[Records contained in a dataset]
-- ==== Sys2Proof/Certificates/Slice0/Obligations.lean ====
section
/-! DEFINITION. The statements for the provers. Each docstring names the rules of spec/ that the statement formalises. -/

open Sys2Proof Sys2Proof.Machine

/-! ### The queue, Lakebed and reset -/

/-- A step takes the command at the front of the queue and runs it on the state with the queue's rest. -/
def Obligations.StepRunsFrontCommand : Prop :=
  ∀ (i : Instr) (rest : List Instr) (s : State), step { s with pending := i :: rest } = exec i { s with pending := rest }

/-- Where no command waits, a clock tick passes: while CK_SYS runs a cycle acts, in which LTIME counts by 1; while it stands still
the island's count moves if VAON is present, and nothing but its polls with it. The tick on an empty queue is the model's
choice (notes/assumptions/1). -/
def Obligations.EmptyQueueTicks : Prop :=
  ∀ s : State, s.pending = [] →
    step s = .next (tick s) ∧
    (s.dev.pwr.ckSys = true → tick s = (s.act Dev.cycle).runSteps ∧ (s.dev.timePasses).1.now = s.dev.now + 1) ∧
    (s.dev.pwr.ckSys = false → s.dev.pwr.vaonOk = true →
      ∃ cw, tick s = { s with dev := { s.dev with pwr := { s.dev.pwr with aonCnt := s.dev.pwr.aonCnt + 1, aonFrac := 0 }, cw := cw } }) ∧
    (s.dev.pwr.ckSys = false → s.dev.pwr.vaonOk = false → tick s = s)

/-- Every command completes on every state, and leaves the queue of waiting commands alone. -/
def Obligations.EveryCommandCompletes : Prop :=
  ∀ (i : Instr) (s : State), ∃ t, exec i s = .next t ∧ t.pending = s.pending

/-- Lakebed's list stays canonical through every step, whatever command or tick it is. -/
def Obligations.StepKeepsCanonical : Prop :=
  Keeps State.Canonical

/-- Lakebed is canonical after reset, no command waits, and an unlisted byte reads 0 (the value of such a byte is the model's
choice, notes/assumptions/2). -/
def Obligations.ResetCanonical : Prop :=
  State.reset.Canonical ∧ State.reset.pending = [] ∧ ∀ a, Memory.byte State.reset.mem a = 0

/-- Reset: only the always-on island has power, no queue holds a packet, no flap is closed, the counts are 0, and registers read
the reset values of R149, R215 and others. -/
def Obligations.ResetValues : Prop :=
  let d := State.reset.dev
  d.pwr.st = .campwatch ∧ d.pwr.devOff = true ∧ d.now = 0 ∧ d.pwr.aonCnt = 0 ∧ d.alive = false ∧
  d.mon.level = 0 ∧ d.mon.baud = 115200 ∧ d.esc.running = false ∧
  (∀ u, d.ust u = .off) ∧ (∀ q, (d.queue q).pkts = []) ∧
  (∀ n, (d.ch n).fF.shut = false ∧ (d.ch n).fS.shut = false ∧ (d.ch n).ampOn = false) ∧
  (∀ n < 512, d.rd (0x200048 + n * 0x1000) = 0x0CCDFFFF) ∧ d.rd 0xA040 = 0x00011010 ∧ d.rd 0x3044 = 0x00002710 ∧
  d.rf 0x1D044 15 0 = 2000

/-! ### Efyon: results -/

/-- Every ALU instruction gives its result to rd and its flags to FLAGS, counts, and changes no other register of its core and
nothing else of the device (CMP and TST write no register; d0 takes no value). -/
def Obligations.AluResults : Prop :=
  ∀ (e : CoreId) (rd ra rb : Reg) (s : State), s.CanIssue e false →
    let c := s.dev.core e
    let a := c.dr ra.val
    let b := c.dr rb.val
    let put := fun (n : Nat) (r : Res) =>
      (Host.Outcome.next (s.coreIs e ((c.retire.setD n r.v).withFlags r)) : Host.Outcome State Fault Refusal)
    let gives := put rd.val
    exec (.add e rd ra rb) s = gives (addRes a b false) ∧
    exec (.addc e rd ra rb) s = gives (addRes a b (c.flag 2)) ∧
    exec (.sub e rd ra rb) s = gives (subRes a b false) ∧
    exec (.subc e rd ra rb) s = gives (subRes a b (!c.flag 2)) ∧
    exec (.adds e rd ra rb) s = gives (satSum (a.toInt + b.toInt)) ∧
    exec (.subs e rd ra rb) s = gives (satSum (a.toInt - b.toInt)) ∧
    exec (.neg e rd ra) s = gives (subRes 0 a false) ∧
    exec (.negs e rd ra) s = gives (satSum (-a.toInt)) ∧
    exec (.abs e rd ra) s = gives (absRes a) ∧
    exec (.abss e rd ra) s = gives (satSum a.toInt.natAbs) ∧
    exec (.cmp e ra rb) s = put 0 (subRes a b false) ∧
    exec (.min e rd ra rb) s = gives (.of (if a.toInt ≤ b.toInt then a else b)) ∧
    exec (.max e rd ra rb) s = gives (.of (if a.toInt ≤ b.toInt then b else a)) ∧
    exec (.minu e rd ra rb) s = gives (.of (if a.toNat ≤ b.toNat then a else b)) ∧
    exec (.maxu e rd ra rb) s = gives (.of (if a.toNat ≤ b.toNat then b else a)) ∧
    exec (.and e rd ra rb) s = gives (.of (a &&& b) none (some false)) ∧
    exec (.or e rd ra rb) s = gives (.of (a ||| b) none (some false)) ∧
    exec (.xor e rd ra rb) s = gives (.of (a ^^^ b) none (some false)) ∧
    exec (.andn e rd ra rb) s = gives (.of (a &&& ~~~b) none (some false)) ∧
    exec (.tst e ra rb) s = put 0 (.of (a &&& b) none (some false)) ∧
    exec (.shl e rd ra rb) s = gives (shlRes a (b.toNat % 256)) ∧
    exec (.shr e rd ra rb) s = gives (shrRes a (b.toNat % 256)) ∧
    exec (.sar e rd ra rb) s = gives (sarRes a (b.toNat % 256)) ∧
    exec (.ror e rd ra rb) s = gives (.of (a.rotateRight (b.toNat % 256 % 32))) ∧
    exec (.rol e rd ra rb) s = gives (.of (a.rotateLeft (b.toNat % 256 % 32))) ∧
    exec (.clz e rd ra) s = gives (.of (w32 (clz a))) ∧
    exec (.popc e rd ra) s = gives (.of (w32 (bitCount a))) ∧
    exec (.brev e rd ra) s = gives (.of (brev a)) ∧
    exec (.sextb e rd ra) s = gives (.of ((a.truncate 8).signExtend 32)) ∧
    exec (.sexth e rd ra) s = gives (.of ((a.truncate 16).signExtend 32)) ∧
    exec (.zextb e rd ra) s = gives (.of (a &&& 0xFF)) ∧
    exec (.zexth e rd ra) s = gives (.of (a &&& 0xFFFF))

/-- The immediate instructions act as their ALU kind, with the immediate extended by IMX where it stands before them, else by its
sign (ADDI, ADDSI, CMPI, MOVI) or with zeros (ANDI, ORI, XORI). -/
def Obligations.ImmediateResults : Prop :=
  ∀ (e : CoreId) (rd ra : Reg) (i : BitVec 16) (k : BitVec 8) (s : State),
    let c := s.dev.core e
    let a := c.dr ra.val
    let sx : Word := match c.imx with | some h => h ++ i | none => i.signExtend 32
    let zx : Word := match c.imx with | some h => h ++ i | none => i.zeroExtend 32
    let put := fun (n : Nat) (r : Res) =>
      (Host.Outcome.next (s.coreIs e ((c.retire.setD n r.v).withFlags r)) : Host.Outcome State Fault Refusal)
    let gives := put rd.val
    (s.CanIssue e true →
      exec (.addi e rd ra i) s = gives (addRes a sx false) ∧
      exec (.addsi e rd ra i) s = gives (satSum (a.toInt + sx.toInt)) ∧
      exec (.andi e rd ra i) s = gives (.of (a &&& zx) none (some false)) ∧
      exec (.ori e rd ra i) s = gives (.of (a ||| zx) none (some false)) ∧
      exec (.xori e rd ra i) s = gives (.of (a ^^^ zx) none (some false)) ∧
      exec (.cmpi e ra i) s = put 0 (subRes a sx false) ∧
      exec (.movi e rd i) s = .next (s.coreIs e (c.retire.setD rd.val sx))) ∧
    (s.CanIssue e false →
      exec (.shli e rd ra k) s = gives (shlRes a k.toNat) ∧
      exec (.shri e rd ra k) s = gives (shrRes a k.toNat) ∧
      exec (.sari e rd ra k) s = gives (sarRes a k.toNat) ∧
      exec (.rori e rd ra k) s = gives (.of (a.rotateRight (k.toNat % 32))))
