/-! ### setHealth -/

@[simp] theorem Dev.setHealth_regs (d : Dev) (h : Health) : (d.setHealth h).regs = d.regs := rfl
@[simp] theorem Dev.setHealth_units (d : Dev) (h : Health) : (d.setHealth h).units = d.units := rfl
@[simp] theorem Dev.setHealth_gens (d : Dev) (h : Health) : (d.setHealth h).gens = d.gens := rfl
@[simp] theorem Dev.setHealth_settling (d : Dev) (h : Health) : (d.setHealth h).settling = d.settling := rfl
@[simp] theorem Dev.setHealth_pwr (d : Dev) (h : Health) : (d.setHealth h).pwr = d.pwr := rfl
@[simp] theorem Dev.setHealth_pitch (d : Dev) (h : Health) : (d.setHealth h).pitch = d.pitch := rfl
@[simp] theorem Dev.setHealth_cps (d : Dev) (h : Health) : (d.setHealth h).cps = d.cps := rfl
@[simp] theorem Dev.setHealth_ic (d : Dev) (h : Health) : (d.setHealth h).ic = d.ic := rfl
@[simp] theorem Dev.setHealth_fab (d : Dev) (h : Health) : (d.setHealth h).fab = d.fab := rfl
@[simp] theorem Dev.setHealth_host (d : Dev) (h : Health) : (d.setHealth h).host = d.host := rfl
@[simp] theorem Dev.setHealth_stove (d : Dev) (h : Health) : (d.setHealth h).stove = d.stove := rfl
@[simp] theorem Dev.setHealth_chans (d : Dev) (h : Health) : (d.setHealth h).chans = d.chans := rfl
@[simp] theorem Dev.setHealth_streams (d : Dev) (h : Health) : (d.setHealth h).streams = d.streams := rfl
@[simp] theorem Dev.setHealth_reeds (d : Dev) (h : Health) : (d.setHealth h).reeds = d.reeds := rfl
@[simp] theorem Dev.setHealth_floats (d : Dev) (h : Health) : (d.setHealth h).floats = d.floats := rfl
@[simp] theorem Dev.setHealth_weir (d : Dev) (h : Health) : (d.setHealth h).weir = d.weir := rfl
@[simp] theorem Dev.setHealth_timers (d : Dev) (h : Health) : (d.setHealth h).timers = d.timers := rfl
@[simp] theorem Dev.setHealth_tins (d : Dev) (h : Health) : (d.setHealth h).tins = d.tins := rfl
@[simp] theorem Dev.setHealth_tinMerge (d : Dev) (h : Health) : (d.setHealth h).tinMerge = d.tinMerge := rfl
@[simp] theorem Dev.setHealth_ctxs (d : Dev) (h : Health) : (d.setHealth h).ctxs = d.ctxs := rfl
@[simp] theorem Dev.setHealth_stops (d : Dev) (h : Health) : (d.setHealth h).stops = d.stops := rfl
@[simp] theorem Dev.setHealth_steps (d : Dev) (h : Health) : (d.setHealth h).steps = d.steps := rfl
@[simp] theorem Dev.setHealth_esc (d : Dev) (h : Health) : (d.setHealth h).esc = d.esc := rfl
@[simp] theorem Dev.setHealth_cw (d : Dev) (h : Health) : (d.setHealth h).cw = d.cw := rfl
@[simp] theorem Dev.setHealth_mgmt (d : Dev) (h : Health) : (d.setHealth h).mgmt = d.mgmt := rfl
@[simp] theorem Dev.setHealth_vl (d : Dev) (h : Health) : (d.setHealth h).vl = d.vl := rfl
@[simp] theorem Dev.setHealth_mon (d : Dev) (h : Health) : (d.setHealth h).mon = d.mon := rfl
@[simp] theorem Dev.setHealth_ue (d : Dev) (h : Health) : (d.setHealth h).ue = d.ue := rfl
@[simp] theorem Dev.setHealth_lbUe (d : Dev) (h : Health) : (d.setHealth h).lbUe = d.lbUe := rfl
@[simp] theorem Dev.setHealth_holds (d : Dev) (h : Health) : (d.setHealth h).holds = d.holds := rfl
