-- ==== Sys2Proof/Tests/Slice0.lean ====
section
/-! SUPPORT. Tests: an ill-formed term for each check of WellFormed, small tests whose expected values are worked from spec/, and
for every statement with hypotheses a state that meets them, clause by clause. -/

set_option maxRecDepth 100000
set_option exponentiation.threshold 2000

namespace Sys2Proof.Tests

open Sys2Proof.Machine

/-! ### WellFormed: each check refuses an ill-formed term -/

theorem test_wf_poreset : (Instr.poresetRelease 0 false []).wellFormed = false := by decide
theorem test_wf_sensors : (Instr.sensorSample []).wellFormed = false := by decide
theorem test_wf_weirFrameEnd : (Instr.weirFrameEnd [⟨0, [], [], false⟩, ⟨0, [], [], false⟩] true).wellFormed = false := by decide

theorem test_wf_outcome : (Instr.calibrationComplete 0 ⟨[], [0, 0, 0], 0, 0, 0, 0⟩).wellFormed = false := by decide
theorem test_wf_page : (Instr.stageRevert .host 0x1001).wellFormed = false := by decide
theorem test_wf_ack : (Instr.faultAck .host 0x4000000 0).wellFormed = false := by decide
theorem test_wf_quar : (Instr.quarWrite .mgmt 4 1).wellFormed = false := by decide
theorem test_wf_offset : (Instr.registerWrite .host 0x4000000 (.word 0)).wellFormed = false := by decide
theorem test_wf_read : (Instr.readClear .host 0x4000000).wellFormed = false := by decide
theorem test_wf_settling : (Instr.settlingEnd 0x10000).wellFormed = false := by decide
theorem test_wf_bar2 : (Instr.bar2Request 0xFFFFFFFF none 2).wellFormed = false := by decide
theorem test_wf_reference : (Instr.referenceCheckDone []).wellFormed = false := by decide
theorem test_wf_pop : (Instr.popq .main 3 0).wellFormed = false ∧ (Instr.popqi .main 0 0).wellFormed = false := by decide
theorem test_wf_mac2 : (Instr.mac2 .main 0 1 1 0 0 true).wellFormed = false := by decide
theorem test_wf_illegal : (Instr.illegalEncoding .main 0).wellFormed = false := by decide
theorem test_wf_ok : (Instr.popq .main 28 0).wellFormed = true ∧ (Instr.bar2Request 0xFFFFFFFF none 1).wellFormed = true ∧
    (Instr.mac2 .main 0 1 2 0 0 true).wellFormed = true := by decide

/-! ### Helpers -/

/-- The outcome is a next state, of which `f` holds. -/
def gives (r : Host.Outcome State Fault Refusal) (f : State → Bool) : Bool :=
  match r with
  | .next t => f t
  | _ => false

/-- A device in READY with firmware running and the host's link up. -/
def base : Dev :=
  { State.reset.dev with
    pwr := { State.reset.dev.pwr with
      st := .ready, devOff := false, unitsOff := false, ckSys := true, poreset := false, ilk := true, ilkBall := true, ltime := 1000 }
    host := { perst := false, linkUp := true }
    esc := { running := true, core := { pc := 0x1000 } } }

def up (f : Dev → Dev) : State := { State.reset with dev := f base }

/-- A unit in a state. -/
def put (u : Un) (st : UState) (d : Dev) : Dev := { d with units := SMap.put {} d.units u.addr { last := st } }

/-- Context 3 in RUN. -/
def seq : State := up (put (.ctx 3) .run)

/-- Efyon-S with a core. -/
def core (c : Core) : State := up (fun d => { d with esc := { d.esc with core := c } })

theorem alive_up : (up id).Alive := by decide
theorem via_host : (up id).Via .host := ⟨by decide, .inl rfl⟩
theorem via_mgmt : (up id).Via .mgmt := ⟨by decide, .inr (.inl rfl)⟩
theorem via_main : (up id).Via .efyonS := ⟨by decide, .inr (.inr rfl)⟩

/-! ### Small tests of one step -/

/-- The queue is first in, first out: the front command runs and the rest stays. -/
theorem test_fifo : gives (step { up id with pending := [.nop .main, .halt .main] }) (fun t => t.pending = [.halt .main]) = true := by decide

/-- R339: ADD wraps and sets C and Z; a source is also the destination. -/
theorem test_add_wraps : let s := core { pc := 0x1000, d := [(1, 0xFFFFFFFF), (2, 1)] }
    gives (exec (.add .main 1 1 2) s) (fun t => t.dev.esc.core.dr 1 = 0 ∧ t.dev.esc.core.flags = 0x05 ∧ t.dev.esc.core.pc = 0x1004) = true := by decide

/-- R329: d0 takes no value. -/
theorem test_d0 : let s := core { pc := 0x1000, d := [(2, 7)] }
    gives (exec (.add .main 0 2 2) s) (fun t => t.dev.esc.core.dr 0 = 0) = true := by decide

/-- R340: DIV rounds toward zero, and REM takes the dividend's sign. -/
theorem test_div_sign : (divRes (BitVec.ofInt 32 (-7)) 2).v = BitVec.ofInt 32 (-3) ∧
    (remRes (BitVec.ofInt 32 (-7)) 2).v = BitVec.ofInt 32 (-1) := by decide

/-- R348: BR −1 jumps to its own address − 4 after the delay slot. -/
theorem test_br : gives (exec (.br .main 0x3FFFFFF) (core { pc := 0x1000 })) (fun t => t.dev.esc.core.slot = some 0xFFC ∧ t.dev.esc.core.pc = 0x1004) = true := by decide

/-- R363: on Efyon-L a product is seen at distance 2, not by the next instruction. -/
theorem test_mul_distance : gives (exec (.mul (.seq 3) 1 2 2) (up (fun d =>
      (put (.ctx 3) .run d).setCtx 3 { d := [(2, 5)] }))) (fun t => (t.dev.ctx 3).dr 1 = 0 ∧ ((t.dev.ctx 3).pend.map (·.v)) = [25]) = true := by decide

/-- R345 with m = 16, a word access and a step of m / 2: the offsets run 0, 8, 4, 12, 0. -/
theorem test_bit_reversed : (brevAdd 8 2 4 0 0, brevAdd 8 2 4 8 0, brevAdd 8 2 4 4 0, brevAdd 8 2 4 12 0) = (8, 4, 12, 0) := by
  decide

/-- R344: a modular step from the last element returns to the base. -/
theorem test_modular : ptrStep 0x10C 0x100 0x10 4 = 0x100 ∧ ptrStep 0x100 0x100 0x10 (-4) = 0x10C := by decide

/-- R353: PUSHQE to a queue in RUN with room commits a packet of one item. -/
theorem test_push : gives (exec (.pushEop .host 2 0xAB) (up (fun d => (put (.queue 2) .run d).wr (Dev.qAddr 2 + 0xC) 0x10))) (fun t => ((t.dev.queue 2).pkts.map (·.items)) = [[0xAB]]) = true := by decide

/-- R391: a doorbell sets the pending bit of its source. -/
theorem test_doorbell : gives (exec (.doorbell .host 40) (up id)) (fun t => t.dev.ic.pend.getLsbD 40 = true ∧ t.dev.ic.pend.getLsbD 41 = false) = true := by decide

/-- R281: BAR2 writes above the firmware region. -/
theorem test_bar2 : gives (exec (.bar2Request 0xF0000000 (some [0x11, 0x22]) 2) (up id)) (fun t => Memory.byte t.mem 0xF0000001 = 0x22) = true := by decide

/-- R411: the firmware region is protected. -/
theorem test_bar2_locked : gives (exec (.bar2Request 0x1000 (some [0x11]) 1) (up id)) (fun t => t.mem = [] ∧ t.dev.rb 0x1500C 3 = true) = true := by decide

*Exercise instructions*: All that should be written out is the stretch of lines above between the one holding "d.stops := rfl" and the one holding "d.esc := rfl", inclusive, exactly as given.

*Task answer*:
@[simp] theorem Dev.setHealth_stops (d : Dev) (h : Health) : (d.setHealth h).stops = d.stops := rfl
@[simp] theorem Dev.setHealth_steps (d : Dev) (h : Health) : (d.setHealth h).steps = d.steps := rfl
@[simp] theorem Dev.setHealth_esc (d : Dev) (h : Health) : (d.setHealth h).esc = d.esc := rfl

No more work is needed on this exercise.